▶ [Stored items]:
- - - - -

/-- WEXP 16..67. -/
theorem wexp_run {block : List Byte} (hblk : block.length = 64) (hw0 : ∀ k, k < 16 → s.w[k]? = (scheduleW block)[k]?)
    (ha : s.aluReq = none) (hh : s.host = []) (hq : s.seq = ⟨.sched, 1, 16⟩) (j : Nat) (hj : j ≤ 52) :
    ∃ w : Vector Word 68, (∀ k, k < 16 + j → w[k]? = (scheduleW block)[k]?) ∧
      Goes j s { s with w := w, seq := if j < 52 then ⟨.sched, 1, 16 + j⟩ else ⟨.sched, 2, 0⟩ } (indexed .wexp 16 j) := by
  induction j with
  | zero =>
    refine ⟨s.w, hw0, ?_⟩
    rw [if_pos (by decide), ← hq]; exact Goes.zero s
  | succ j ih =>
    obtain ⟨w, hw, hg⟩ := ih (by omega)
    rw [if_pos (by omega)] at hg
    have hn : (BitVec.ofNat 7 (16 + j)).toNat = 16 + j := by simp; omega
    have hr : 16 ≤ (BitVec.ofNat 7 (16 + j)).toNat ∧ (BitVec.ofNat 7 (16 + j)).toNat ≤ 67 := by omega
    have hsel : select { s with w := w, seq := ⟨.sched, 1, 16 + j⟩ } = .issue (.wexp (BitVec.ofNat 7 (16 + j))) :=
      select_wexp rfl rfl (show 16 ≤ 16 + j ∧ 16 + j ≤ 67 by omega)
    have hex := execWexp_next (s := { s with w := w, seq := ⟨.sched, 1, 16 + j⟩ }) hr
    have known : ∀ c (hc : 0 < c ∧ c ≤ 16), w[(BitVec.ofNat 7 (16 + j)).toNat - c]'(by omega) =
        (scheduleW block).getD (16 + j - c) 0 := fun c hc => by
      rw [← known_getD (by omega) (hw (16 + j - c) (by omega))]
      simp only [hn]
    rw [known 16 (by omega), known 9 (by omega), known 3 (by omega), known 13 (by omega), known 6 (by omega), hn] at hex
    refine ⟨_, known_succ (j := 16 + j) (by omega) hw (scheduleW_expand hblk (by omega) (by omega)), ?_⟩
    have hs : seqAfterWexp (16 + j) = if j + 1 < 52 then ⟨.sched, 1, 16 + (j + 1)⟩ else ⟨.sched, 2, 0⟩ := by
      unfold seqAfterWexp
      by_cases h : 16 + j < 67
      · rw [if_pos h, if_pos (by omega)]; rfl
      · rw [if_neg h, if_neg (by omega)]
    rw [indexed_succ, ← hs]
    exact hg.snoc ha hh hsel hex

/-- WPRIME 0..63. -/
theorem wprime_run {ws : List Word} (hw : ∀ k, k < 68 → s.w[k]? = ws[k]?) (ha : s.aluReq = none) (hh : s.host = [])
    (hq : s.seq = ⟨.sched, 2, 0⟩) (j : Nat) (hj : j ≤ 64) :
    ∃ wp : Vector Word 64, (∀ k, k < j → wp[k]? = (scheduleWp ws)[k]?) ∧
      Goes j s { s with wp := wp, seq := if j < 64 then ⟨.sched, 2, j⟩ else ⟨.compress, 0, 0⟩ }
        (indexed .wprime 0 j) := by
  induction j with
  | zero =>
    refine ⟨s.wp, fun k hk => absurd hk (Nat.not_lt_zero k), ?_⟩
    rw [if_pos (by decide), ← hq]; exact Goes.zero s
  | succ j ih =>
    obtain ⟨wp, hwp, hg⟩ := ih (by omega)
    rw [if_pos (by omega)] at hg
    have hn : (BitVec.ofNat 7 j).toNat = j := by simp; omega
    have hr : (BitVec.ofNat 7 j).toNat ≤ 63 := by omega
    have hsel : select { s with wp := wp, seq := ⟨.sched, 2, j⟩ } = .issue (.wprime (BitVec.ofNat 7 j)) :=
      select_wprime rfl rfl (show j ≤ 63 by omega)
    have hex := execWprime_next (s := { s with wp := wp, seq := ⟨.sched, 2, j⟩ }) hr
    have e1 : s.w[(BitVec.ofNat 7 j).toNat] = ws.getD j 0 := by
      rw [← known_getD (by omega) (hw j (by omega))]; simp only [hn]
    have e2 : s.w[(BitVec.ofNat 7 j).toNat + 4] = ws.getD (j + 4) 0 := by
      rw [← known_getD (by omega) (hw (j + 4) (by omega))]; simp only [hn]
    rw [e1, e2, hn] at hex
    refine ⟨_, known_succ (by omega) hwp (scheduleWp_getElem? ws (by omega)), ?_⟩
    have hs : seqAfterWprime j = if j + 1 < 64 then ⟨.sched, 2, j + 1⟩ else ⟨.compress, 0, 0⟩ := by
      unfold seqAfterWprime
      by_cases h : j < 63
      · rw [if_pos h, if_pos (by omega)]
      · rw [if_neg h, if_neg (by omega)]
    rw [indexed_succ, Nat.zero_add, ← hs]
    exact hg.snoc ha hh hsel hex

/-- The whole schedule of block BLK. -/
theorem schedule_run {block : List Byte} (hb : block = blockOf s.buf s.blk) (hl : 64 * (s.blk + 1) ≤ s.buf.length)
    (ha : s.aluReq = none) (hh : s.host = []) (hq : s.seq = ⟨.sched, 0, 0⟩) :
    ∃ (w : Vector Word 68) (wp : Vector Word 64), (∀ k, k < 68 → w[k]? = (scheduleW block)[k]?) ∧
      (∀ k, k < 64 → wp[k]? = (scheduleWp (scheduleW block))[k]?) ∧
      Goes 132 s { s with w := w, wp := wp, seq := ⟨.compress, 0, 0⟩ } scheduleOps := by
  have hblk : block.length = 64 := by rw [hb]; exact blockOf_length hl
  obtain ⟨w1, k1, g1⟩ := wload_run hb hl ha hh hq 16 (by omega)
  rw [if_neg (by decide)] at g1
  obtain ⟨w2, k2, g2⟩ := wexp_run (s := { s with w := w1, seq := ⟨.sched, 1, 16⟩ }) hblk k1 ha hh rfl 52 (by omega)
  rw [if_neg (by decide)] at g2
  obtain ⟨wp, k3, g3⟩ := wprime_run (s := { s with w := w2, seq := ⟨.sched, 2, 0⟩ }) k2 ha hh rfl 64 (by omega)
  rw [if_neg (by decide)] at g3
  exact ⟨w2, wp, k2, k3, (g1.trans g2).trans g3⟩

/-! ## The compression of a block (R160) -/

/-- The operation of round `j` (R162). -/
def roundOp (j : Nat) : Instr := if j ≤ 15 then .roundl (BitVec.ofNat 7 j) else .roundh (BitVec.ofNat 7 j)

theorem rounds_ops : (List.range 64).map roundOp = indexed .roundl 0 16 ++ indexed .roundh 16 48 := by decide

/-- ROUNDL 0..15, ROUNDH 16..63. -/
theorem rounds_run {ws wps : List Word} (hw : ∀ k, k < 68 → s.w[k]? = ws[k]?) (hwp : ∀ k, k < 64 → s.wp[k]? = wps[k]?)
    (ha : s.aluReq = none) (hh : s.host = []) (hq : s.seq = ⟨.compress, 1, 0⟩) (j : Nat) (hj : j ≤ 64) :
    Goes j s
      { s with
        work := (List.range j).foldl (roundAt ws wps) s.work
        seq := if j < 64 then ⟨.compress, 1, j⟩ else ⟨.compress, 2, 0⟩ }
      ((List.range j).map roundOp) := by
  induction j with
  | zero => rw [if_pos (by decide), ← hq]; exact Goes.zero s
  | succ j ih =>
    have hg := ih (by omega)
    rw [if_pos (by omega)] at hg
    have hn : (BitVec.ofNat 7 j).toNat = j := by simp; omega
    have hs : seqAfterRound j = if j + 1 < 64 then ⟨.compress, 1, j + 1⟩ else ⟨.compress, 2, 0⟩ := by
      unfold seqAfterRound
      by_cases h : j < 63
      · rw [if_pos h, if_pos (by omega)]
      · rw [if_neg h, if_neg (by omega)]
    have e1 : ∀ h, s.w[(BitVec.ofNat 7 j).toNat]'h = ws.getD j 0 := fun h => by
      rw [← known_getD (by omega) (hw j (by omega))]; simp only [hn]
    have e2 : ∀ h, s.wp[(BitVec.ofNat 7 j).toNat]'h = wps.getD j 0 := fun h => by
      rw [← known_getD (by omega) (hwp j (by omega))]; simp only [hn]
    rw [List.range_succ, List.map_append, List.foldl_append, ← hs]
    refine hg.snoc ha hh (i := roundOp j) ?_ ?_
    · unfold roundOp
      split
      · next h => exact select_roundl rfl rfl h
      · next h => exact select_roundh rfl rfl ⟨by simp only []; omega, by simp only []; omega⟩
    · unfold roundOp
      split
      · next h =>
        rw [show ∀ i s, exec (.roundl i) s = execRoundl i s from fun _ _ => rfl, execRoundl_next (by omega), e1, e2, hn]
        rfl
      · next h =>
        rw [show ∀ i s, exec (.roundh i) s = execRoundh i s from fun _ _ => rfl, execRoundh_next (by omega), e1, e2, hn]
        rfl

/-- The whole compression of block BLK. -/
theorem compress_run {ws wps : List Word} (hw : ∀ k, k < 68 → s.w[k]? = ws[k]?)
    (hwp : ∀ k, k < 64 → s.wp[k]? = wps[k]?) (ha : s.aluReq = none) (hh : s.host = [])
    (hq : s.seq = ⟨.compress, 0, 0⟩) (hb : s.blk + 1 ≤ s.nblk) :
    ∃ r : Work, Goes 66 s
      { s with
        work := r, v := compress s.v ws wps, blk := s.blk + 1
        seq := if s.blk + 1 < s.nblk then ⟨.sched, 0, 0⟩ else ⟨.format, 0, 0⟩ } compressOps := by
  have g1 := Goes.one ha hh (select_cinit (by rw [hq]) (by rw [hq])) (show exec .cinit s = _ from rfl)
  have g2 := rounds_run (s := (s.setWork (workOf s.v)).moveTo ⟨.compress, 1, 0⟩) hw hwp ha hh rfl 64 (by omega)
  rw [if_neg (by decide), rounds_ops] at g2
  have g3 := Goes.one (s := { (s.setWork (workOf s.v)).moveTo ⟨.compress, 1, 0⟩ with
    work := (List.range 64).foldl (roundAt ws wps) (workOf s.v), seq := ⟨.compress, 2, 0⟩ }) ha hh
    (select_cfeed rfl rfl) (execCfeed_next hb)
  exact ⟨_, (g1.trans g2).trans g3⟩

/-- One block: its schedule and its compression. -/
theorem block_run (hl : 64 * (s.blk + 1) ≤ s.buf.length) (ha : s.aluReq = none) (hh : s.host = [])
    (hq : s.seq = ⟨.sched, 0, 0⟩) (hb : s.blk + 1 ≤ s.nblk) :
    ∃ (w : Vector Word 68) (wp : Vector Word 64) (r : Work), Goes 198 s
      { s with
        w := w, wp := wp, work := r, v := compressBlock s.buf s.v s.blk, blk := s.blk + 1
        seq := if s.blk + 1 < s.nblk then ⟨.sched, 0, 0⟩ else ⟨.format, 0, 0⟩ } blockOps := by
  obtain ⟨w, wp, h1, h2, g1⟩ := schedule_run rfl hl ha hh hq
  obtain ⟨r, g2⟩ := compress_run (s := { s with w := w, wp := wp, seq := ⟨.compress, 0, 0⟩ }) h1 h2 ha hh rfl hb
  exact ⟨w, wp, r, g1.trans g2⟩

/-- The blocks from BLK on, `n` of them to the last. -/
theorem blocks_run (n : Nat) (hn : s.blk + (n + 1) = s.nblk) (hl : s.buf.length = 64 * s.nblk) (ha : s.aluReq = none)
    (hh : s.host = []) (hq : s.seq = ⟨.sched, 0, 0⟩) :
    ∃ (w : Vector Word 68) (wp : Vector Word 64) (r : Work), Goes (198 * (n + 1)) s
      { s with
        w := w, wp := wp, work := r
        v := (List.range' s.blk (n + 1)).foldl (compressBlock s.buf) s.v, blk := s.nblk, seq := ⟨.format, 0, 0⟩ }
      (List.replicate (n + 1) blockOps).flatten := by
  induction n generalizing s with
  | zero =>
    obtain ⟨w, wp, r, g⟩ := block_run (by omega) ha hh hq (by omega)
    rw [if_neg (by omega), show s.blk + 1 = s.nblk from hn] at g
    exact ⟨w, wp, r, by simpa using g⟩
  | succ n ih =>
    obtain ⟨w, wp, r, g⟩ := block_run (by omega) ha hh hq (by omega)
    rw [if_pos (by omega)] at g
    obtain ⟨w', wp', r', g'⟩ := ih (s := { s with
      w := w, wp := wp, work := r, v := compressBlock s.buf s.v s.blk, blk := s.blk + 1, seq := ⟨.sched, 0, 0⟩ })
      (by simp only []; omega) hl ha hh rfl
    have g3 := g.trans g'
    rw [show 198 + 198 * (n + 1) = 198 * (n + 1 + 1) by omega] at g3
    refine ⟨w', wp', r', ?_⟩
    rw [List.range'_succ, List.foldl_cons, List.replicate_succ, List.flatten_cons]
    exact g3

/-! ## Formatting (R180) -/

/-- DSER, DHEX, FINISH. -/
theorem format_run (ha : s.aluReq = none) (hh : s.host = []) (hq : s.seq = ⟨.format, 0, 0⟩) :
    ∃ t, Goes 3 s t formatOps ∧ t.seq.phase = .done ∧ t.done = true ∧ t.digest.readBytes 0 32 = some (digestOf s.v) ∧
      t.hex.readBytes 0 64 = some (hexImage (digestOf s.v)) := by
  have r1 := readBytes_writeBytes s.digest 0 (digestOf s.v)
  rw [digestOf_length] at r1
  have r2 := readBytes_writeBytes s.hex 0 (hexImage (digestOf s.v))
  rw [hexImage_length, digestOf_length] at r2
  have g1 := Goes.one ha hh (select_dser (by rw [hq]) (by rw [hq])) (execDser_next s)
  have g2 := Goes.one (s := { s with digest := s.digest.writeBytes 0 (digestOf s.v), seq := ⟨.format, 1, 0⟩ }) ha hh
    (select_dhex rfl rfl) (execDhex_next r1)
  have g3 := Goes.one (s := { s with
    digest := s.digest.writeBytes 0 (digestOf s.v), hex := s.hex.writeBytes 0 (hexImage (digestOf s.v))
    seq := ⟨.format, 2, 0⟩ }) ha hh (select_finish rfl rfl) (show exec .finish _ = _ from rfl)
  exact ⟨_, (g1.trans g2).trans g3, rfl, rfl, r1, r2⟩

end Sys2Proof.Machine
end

- - - - -

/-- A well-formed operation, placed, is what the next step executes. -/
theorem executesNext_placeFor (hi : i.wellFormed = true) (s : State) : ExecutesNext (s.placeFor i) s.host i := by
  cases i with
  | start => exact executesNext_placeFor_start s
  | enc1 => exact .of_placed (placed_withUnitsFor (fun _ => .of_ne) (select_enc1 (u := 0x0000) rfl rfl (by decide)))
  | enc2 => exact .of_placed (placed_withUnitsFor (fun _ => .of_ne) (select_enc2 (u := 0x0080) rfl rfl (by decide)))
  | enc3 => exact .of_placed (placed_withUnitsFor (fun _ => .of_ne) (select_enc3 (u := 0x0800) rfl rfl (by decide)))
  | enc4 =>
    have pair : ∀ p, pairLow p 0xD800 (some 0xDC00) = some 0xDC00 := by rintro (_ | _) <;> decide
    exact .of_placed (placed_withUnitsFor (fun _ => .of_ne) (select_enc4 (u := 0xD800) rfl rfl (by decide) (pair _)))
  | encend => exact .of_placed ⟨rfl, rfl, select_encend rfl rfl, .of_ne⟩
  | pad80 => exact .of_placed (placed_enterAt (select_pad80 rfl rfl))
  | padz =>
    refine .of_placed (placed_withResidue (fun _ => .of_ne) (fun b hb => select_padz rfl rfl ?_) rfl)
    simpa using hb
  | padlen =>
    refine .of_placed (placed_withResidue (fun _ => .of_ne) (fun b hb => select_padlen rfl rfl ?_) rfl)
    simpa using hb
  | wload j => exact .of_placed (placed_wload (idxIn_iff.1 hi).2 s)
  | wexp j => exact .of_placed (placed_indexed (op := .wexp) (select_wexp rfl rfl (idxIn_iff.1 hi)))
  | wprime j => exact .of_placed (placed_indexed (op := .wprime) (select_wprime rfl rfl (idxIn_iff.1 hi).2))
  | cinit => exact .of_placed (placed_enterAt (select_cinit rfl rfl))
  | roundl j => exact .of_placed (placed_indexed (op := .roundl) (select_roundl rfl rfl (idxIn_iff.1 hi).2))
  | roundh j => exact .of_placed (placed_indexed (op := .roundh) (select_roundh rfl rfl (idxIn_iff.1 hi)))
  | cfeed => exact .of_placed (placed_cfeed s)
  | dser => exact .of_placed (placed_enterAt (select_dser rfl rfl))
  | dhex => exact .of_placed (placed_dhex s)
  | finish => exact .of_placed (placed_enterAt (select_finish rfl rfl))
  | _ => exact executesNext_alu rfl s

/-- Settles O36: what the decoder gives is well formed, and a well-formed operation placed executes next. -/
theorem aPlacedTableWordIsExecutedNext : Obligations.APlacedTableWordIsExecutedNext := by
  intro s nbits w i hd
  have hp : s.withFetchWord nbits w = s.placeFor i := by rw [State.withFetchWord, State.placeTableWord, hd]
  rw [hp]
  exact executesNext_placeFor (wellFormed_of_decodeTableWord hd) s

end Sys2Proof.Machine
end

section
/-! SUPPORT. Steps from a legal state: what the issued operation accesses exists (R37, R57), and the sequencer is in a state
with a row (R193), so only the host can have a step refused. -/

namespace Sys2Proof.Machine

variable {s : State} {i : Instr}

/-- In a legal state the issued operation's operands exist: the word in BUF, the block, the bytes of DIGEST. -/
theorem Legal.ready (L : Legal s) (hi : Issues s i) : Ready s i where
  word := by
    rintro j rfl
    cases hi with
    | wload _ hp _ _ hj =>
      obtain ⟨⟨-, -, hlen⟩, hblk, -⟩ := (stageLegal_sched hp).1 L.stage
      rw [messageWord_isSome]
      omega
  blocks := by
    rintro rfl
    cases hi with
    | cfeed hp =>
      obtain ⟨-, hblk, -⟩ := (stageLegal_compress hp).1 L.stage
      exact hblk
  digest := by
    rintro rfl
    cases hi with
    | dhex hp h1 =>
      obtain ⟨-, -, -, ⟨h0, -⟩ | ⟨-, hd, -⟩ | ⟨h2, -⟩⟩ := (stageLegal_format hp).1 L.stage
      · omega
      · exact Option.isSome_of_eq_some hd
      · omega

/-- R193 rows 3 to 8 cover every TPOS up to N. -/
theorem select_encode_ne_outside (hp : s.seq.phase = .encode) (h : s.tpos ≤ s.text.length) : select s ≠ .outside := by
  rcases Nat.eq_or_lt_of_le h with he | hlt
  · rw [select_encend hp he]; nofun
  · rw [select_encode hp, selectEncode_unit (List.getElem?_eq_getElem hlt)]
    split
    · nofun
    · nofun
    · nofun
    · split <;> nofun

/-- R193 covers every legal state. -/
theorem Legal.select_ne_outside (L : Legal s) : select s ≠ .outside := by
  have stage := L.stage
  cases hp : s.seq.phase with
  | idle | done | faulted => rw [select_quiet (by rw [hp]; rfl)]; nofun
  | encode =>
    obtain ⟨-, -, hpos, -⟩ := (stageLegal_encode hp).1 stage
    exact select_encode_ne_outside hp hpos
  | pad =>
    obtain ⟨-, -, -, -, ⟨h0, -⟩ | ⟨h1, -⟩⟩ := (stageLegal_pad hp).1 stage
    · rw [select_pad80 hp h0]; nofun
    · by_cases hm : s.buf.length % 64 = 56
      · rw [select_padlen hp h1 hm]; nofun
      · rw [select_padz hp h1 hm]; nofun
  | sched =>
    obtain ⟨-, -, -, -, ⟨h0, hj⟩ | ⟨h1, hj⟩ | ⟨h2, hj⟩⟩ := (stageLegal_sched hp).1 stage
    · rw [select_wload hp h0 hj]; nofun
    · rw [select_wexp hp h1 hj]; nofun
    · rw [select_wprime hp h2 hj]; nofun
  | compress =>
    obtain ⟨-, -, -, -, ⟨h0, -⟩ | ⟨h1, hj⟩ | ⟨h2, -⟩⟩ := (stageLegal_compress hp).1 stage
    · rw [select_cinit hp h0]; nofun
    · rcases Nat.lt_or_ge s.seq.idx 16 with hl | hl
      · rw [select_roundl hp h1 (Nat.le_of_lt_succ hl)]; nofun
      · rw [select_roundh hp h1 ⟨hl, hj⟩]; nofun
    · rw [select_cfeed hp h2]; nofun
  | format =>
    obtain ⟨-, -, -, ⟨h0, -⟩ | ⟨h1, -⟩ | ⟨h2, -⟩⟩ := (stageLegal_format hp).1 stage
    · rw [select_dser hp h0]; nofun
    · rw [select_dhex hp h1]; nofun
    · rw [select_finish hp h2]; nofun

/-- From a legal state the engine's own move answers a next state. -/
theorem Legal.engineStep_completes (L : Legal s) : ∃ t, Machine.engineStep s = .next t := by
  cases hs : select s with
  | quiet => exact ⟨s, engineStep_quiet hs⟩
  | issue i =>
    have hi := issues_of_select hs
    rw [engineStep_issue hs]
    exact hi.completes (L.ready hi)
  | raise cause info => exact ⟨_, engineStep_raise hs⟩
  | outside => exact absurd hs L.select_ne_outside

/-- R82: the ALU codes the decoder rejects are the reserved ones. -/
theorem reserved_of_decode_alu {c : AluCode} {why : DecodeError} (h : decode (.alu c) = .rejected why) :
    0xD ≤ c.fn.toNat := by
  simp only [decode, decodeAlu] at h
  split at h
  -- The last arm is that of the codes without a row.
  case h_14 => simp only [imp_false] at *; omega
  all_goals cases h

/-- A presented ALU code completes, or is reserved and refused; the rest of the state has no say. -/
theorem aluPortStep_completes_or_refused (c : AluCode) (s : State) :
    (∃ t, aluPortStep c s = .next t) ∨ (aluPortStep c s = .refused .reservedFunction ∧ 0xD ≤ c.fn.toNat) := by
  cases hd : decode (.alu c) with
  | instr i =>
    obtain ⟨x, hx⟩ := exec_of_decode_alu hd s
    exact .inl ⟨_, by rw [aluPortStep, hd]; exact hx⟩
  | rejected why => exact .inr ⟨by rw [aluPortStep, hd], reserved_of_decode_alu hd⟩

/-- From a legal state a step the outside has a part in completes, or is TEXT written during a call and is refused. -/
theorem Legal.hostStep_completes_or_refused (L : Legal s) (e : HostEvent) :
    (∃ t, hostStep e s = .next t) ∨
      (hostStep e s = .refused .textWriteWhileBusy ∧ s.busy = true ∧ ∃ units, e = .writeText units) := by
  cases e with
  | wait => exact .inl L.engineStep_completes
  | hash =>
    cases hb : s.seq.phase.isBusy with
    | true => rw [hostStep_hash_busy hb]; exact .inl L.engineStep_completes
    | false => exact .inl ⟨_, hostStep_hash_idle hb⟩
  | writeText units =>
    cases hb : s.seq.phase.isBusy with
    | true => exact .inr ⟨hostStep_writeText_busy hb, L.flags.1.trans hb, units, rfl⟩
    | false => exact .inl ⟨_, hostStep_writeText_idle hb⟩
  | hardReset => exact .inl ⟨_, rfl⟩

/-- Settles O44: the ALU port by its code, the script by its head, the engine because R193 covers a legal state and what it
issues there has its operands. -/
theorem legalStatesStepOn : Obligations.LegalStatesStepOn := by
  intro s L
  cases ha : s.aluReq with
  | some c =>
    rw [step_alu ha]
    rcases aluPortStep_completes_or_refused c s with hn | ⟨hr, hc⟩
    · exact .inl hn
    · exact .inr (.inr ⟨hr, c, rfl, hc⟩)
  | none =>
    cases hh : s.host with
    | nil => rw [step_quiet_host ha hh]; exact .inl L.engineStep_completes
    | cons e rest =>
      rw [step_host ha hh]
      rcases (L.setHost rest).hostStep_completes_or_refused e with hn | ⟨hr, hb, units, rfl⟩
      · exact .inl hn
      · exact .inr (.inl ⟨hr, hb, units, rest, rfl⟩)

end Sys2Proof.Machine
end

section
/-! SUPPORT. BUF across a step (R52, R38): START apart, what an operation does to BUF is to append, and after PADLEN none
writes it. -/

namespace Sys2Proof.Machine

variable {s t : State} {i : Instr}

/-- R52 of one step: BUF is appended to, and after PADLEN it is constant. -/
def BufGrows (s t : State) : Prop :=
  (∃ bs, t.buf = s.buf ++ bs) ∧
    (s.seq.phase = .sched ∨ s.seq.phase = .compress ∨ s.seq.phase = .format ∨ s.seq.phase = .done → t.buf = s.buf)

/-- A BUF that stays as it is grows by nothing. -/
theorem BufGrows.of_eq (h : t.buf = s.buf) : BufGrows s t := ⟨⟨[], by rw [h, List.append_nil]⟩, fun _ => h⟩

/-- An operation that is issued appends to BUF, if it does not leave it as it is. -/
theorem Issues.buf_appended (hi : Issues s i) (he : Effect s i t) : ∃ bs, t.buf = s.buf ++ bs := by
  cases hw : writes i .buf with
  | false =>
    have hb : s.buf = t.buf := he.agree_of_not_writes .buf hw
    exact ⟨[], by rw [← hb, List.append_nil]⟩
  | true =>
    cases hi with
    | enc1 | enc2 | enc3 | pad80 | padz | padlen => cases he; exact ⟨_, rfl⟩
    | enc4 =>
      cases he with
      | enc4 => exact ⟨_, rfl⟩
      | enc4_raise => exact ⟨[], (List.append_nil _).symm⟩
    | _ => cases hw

- - - - -

Only the number is wanted here. Please work out how many lines of the records contain "every".

2